__WHAT NEEDS TO BE DONE__
Search the data below for "fetch" and report how many lines contain it, with no other text.

__Collected data entries__
<<<<

/-! ## Links, ports, the mailbox, power -/

/-- R203, R240, R247, R417, R419, R420: WHAT NEVER COMES BACK. An atomic whose AtomicOp fails or gets no answer commits,
with the fault due after its leg on the failing lanes: 0x3001 (and HAU of the page), 0x3002 or 0x3003; the memory of the
failing lanes changes only where the far side performed the operation; while other lanes are without their answers the leg
waits for them. A read or a store to another device that the leg waits for and that gets no answer discards its leg with
0x3003, and so does a fetch. A failed posted write is counted with its address; a store to CXL memory without an answer
discards its leg with 0x2001 and poisons the line, and another line without one holds an error; a link that goes down is down;
a domain access is held to the export table. -/
def Obligations.FarAnswers : Prop :=
  (∀ (s : State) (w : Wave) (k : SlotId) (p : Path) (leg : Leg) (lanes : Mask) (abort done : Bool) (op : AtomOp) (ty : LTy)
      (n : Nat) (dst : Sel) (ls : List AtomLane),
      s.parkedLeg w.id k = some (w, p, leg) → leg.out = [] → leg.sent = true → leg.stores = [] → leg.fences = [] →
      leg.cinvs = [] → (∀ o, (w.slot k.other).leg = some o → o.sent = false) →
      leg.failed = 0 → leg.failBit = 0 → leg.failDone = 0 → leg.poisoned = 0 → leg.crossed = [] → w.stack = [] →
      w.s0.took = none → w.s1.took = none → w.state ≠ .suspended →
      leg.closing = some (.atomic false op ty n dst ls) →
      ∀ (i : Instr) (bit : Nat) (host perf : Bool) (lm : Mask), (i, bit, host, perf, lm) ∈
          [(Instr.hostAtomicFailure w.id k lanes abort, if abort then 2 else 1, true, false, lanes),
            (.completionTimeout w.id k lanes done, 3, true, done, lanes),
            (.domainResponseTimeout w.id k lanes done, 3, false, done, lanes)] →
        let far := fun (l : AtomLane) => l.pieces.any fun q => match q.far? with | some u => u.1 == host | none => false
        let fm := maskOf ((ls.filter fun l => lm.getLsbD l.lane && far l).map (·.lane))
        let perfd := if perf then fm else 0
        (∃ l ∈ ls, lm.getLsbD l.lane = true ∧ far l = true) →
          ∃ t v, exec i s = .next t ∧ t.wave? w.id = some v
            ∧ ((∀ l ∈ ls, (l.pieces.any fun q => q.far?.isSome) = true → lm.getLsbD l.lane = true ∧ far l = true) →
              (v.slot k).leg = none ∧ (∃ q, (v.slot k).path = some q ∧ q.pc = leg.next)
              ∧ (v.slot k).frame.defer.getLsbD bit = true ∧ (v.slot k).hmask = fm
              ∧ t.mem = (atomRun op ty n fm perfd ls s.mem).2)
            ∧ (∀ l ∈ ls, (l.pieces.any fun q => q.far?.isSome) = true → (lm.getLsbD l.lane = false ∨ far l = false) →
              fm.getLsbD l.lane = false → (v.slot k).path = (w.slot k).path ∧ t.mem = s.mem
              ∧ (v.slot k).leg = some { leg with failed := fm, failBit := deferBit bit, failDone := perfd })
            ∧ (bit = 1 → ∀ l ∈ ls, lm.getLsbD l.lane = true → far l = true → ∀ q ∈ l.pieces, ∀ x ∈ t.leaves, ∀ f,
                q.leaf = some f → x.asid = f.asid → x.va = f.va → x.size = f.size → x.hau = true))
    ∧ (∀ (s : State) (w : Wave) (k : SlotId) (leg : Leg) (lanes : Mask) (done : Bool), s.wave? w.id = some w →
      (w.slot k).leg = some leg → w.state ≠ .suspended → leg.sent = false →
      let lost := fun (o : OutRead) => o.lanes.filter fun l => o.scalar.isSome || lanes.getLsbD l.1
      let waits := fun (host : Bool) => leg.out.any fun o => !o.cxl && o.host == host
      ∀ (i : Instr) (host : Bool), (i, host) ∈ [(Instr.completionTimeout w.id k lanes done, true),
          (.domainResponseTimeout w.id k lanes done, false)] →
        (∀ o, leg.out.find? (fun x => !x.cxl && x.host == host && !(lost x).isEmpty) = some o → ∀ x r, lost o = x :: r →
            exec i s = .next (s.takeFault w k
              { code := 0x3003, addr := x.2, mask := o.scalar.getD (maskOf ((lost o).map (·.1))) } leg.start))
          ∧ (waits host = true → leg.out.find? (fun x => !x.cxl && x.host == host && !(lost x).isEmpty) = none →
            exec i s = .next s)
          ∧ (∀ p x u, waits host = false → (w.slot k).path = some p → w.issues k = true →
            s.translate w.asid leg.next 4 .fetch = .ok x → x.far? = some u → u.1 = host →
            exec i s = .next (s.takeFault w k { code := 0x3003, addr := leg.next, mask := leg.e0 } leg.start)))
    ∧ (∀ (s : State) (w : Wave) (k : SlotId) (p : Path) (x : Piece) (u : Bool × BitVec 4) (lanes : Mask) (done : Bool),
      s.wave? w.id = some w → (w.slot k).path = some p → (w.slot k).leg = none → w.issues k = true →
      s.translate w.asid p.pc 4 .fetch = .ok x → x.far? = some u →
      exec (if u.1 then Instr.completionTimeout w.id k lanes done else .domainResponseTimeout w.id k lanes done) s
        = .next (s.takeFault w k { code := 0x3003, addr := p.pc, mask := p.e } p.pc))
    ∧ (∀ (s : State) (k : PortId) (a : DWord), exec (.lateCompletion k) s = .next s
      ∧ ((s.port k).posted.find? (fun x => x.addr == a && x.fq.isNone) = none → exec (.postedWriteError k a) s = .next s)
      ∧ (∀ x, (s.port k).posted.find? (fun x => x.addr == a && x.fq.isNone) = some x → exec (.postedWriteError k a) s
          = .next (s.setPort k { s.port k with
              posted := (s.port k).posted.erase x, pwaddr := a,
              pwerr := if (s.port k).pwerr = 0xFFFF_FFFF then 0xFFFF_FFFF else (s.port k).pwerr + 1 })))
    ∧ (∀ (s : State) (c : BitVec 2) (a : DWord) (link : BitVec 4),
      let line := lineOf (physKey 1 (c.zeroExtend 4) a.toNat)
      let down := fun (t : State) => ∀ i, i < 4 → t.cxlUp.getLsbD i = (s.cxlUp.getLsbD i && decide (i ≠ c.toNat))
      ((∀ w ∈ s.waves, ∀ k leg, (w.slot k).leg = some leg → ∀ o ∈ leg.out, ¬(o.cxl = true ∧ o.dev = c.zeroExtend 4)) →
        (∃ t, exec (.cxlResponseTimeout c a) s = .next t ∧ t = { s with errs := t.errs }
          ∧ ∀ l, l ∈ t.errs ↔ l ∈ s.errs ∨ (l = line ∧ l ∉ s.poison))
        ∧ ∃ t, exec (.cxlLinkLoss c) s = .next t ∧ t = { s with cxlUp := t.cxlUp } ∧ down t)
      ∧ (∀ (w : Wave) (k : SlotId) (leg : Leg), s.waves = [w] → (w.slot k).leg = some leg → w.state ≠ .suspended →
        (∀ o, (w.slot k.other).leg = some o → o.out = []) →
        let fails := fun (s : State) (lines : Nat → Bool) (x : Nat × DWord × Option Mask) (ls : List (Nat × DWord × Option Mask)) =>
          s.takeFault w k {
            code := 0x2001, addr := x.2.1, mask := x.2.2.getD (maskOf (ls.map (·.1))),
            poison := (pieceLines (((s.legStores w leg).flatMap (·.pieces)).filter
              fun p => p.owner? == some (true, c.zeroExtend 4))).filter lines } leg.start
        (∀ x r, s.cxlLanes w leg (c.zeroExtend 4) (· == line) = x :: r →
            exec (.cxlResponseTimeout c a) s = .next (fails s (· == line) x (x :: r)))
        ∧ (∀ t x r, t = { s with cxlUp := t.cxlUp } → down t → t.cxlLanes w leg (c.zeroExtend 4) (fun _ => true) = x :: r →
            exec (.cxlLinkLoss c) s = .next (fails t (fun _ => true) x (x :: r))))
      ∧ (∃ t, exec (.jexkinLinkLoss link) s = .next t ∧ t = { s with jexUp := t.jexUp }
        ∧ ∀ i, i < 12 → t.jexUp.getLsbD i = (s.jexUp.getLsbD i && decide (i ≠ link.toNat))))
    ∧ (∀ (s : State) (peer : BitVec 4) (a : DWord) (n : Nat) (b : List Byte) (op : AtomOp) (ty : LTy) (x y : BitVec 128),
      let ok := fun (len : Nat) => ∃ e ∈ s.exports, e.base ≤ a.toNat ∧ a.toNat + len ≤ e.base + e.len
      let read := fun (len : Nat) => (List.range len).map fun i => Memory.get s.mem (a.toNat + i)
      let k := atomBytes op ty
      (∀ (r : DomainReq) (len : Nat), (r, len) ∈ [(DomainReq.read a n, n), (.write a b, b.length), (.atomic a op ty x y, k)] →
          ¬ok len → exec (.domainInboundAccess peer r) s = .next { s with domAnswer := .refused 0x1002 })
        ∧ (ok n → s.lineFault (linesOf a.toNat n) = none → exec (.domainInboundAccess peer (.read a n)) s
          = .next { s with domAnswer := .data (read n) })
        ∧ (ok b.length → exec (.domainInboundAccess peer (.write a b)) s
          = .next { s with mem := Memory.write s.mem a.toNat b, domAnswer := .none })
        ∧ (ok k → s.lineFault (linesOf a.toNat k) = none → exec (.domainInboundAccess peer (.atomic a op ty x y)) s
          = .next { s with domAnswer := .data (read k), mem := Memory.write s.mem a.toNat (leBytes
              (atomNew op ty k (leNat (read k)) (x.toNat % 2 ^ (8 * k)) (y.toNat % 2 ^ (8 * k))) k) }))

>>>>

__SOLVED EXERCISE__
3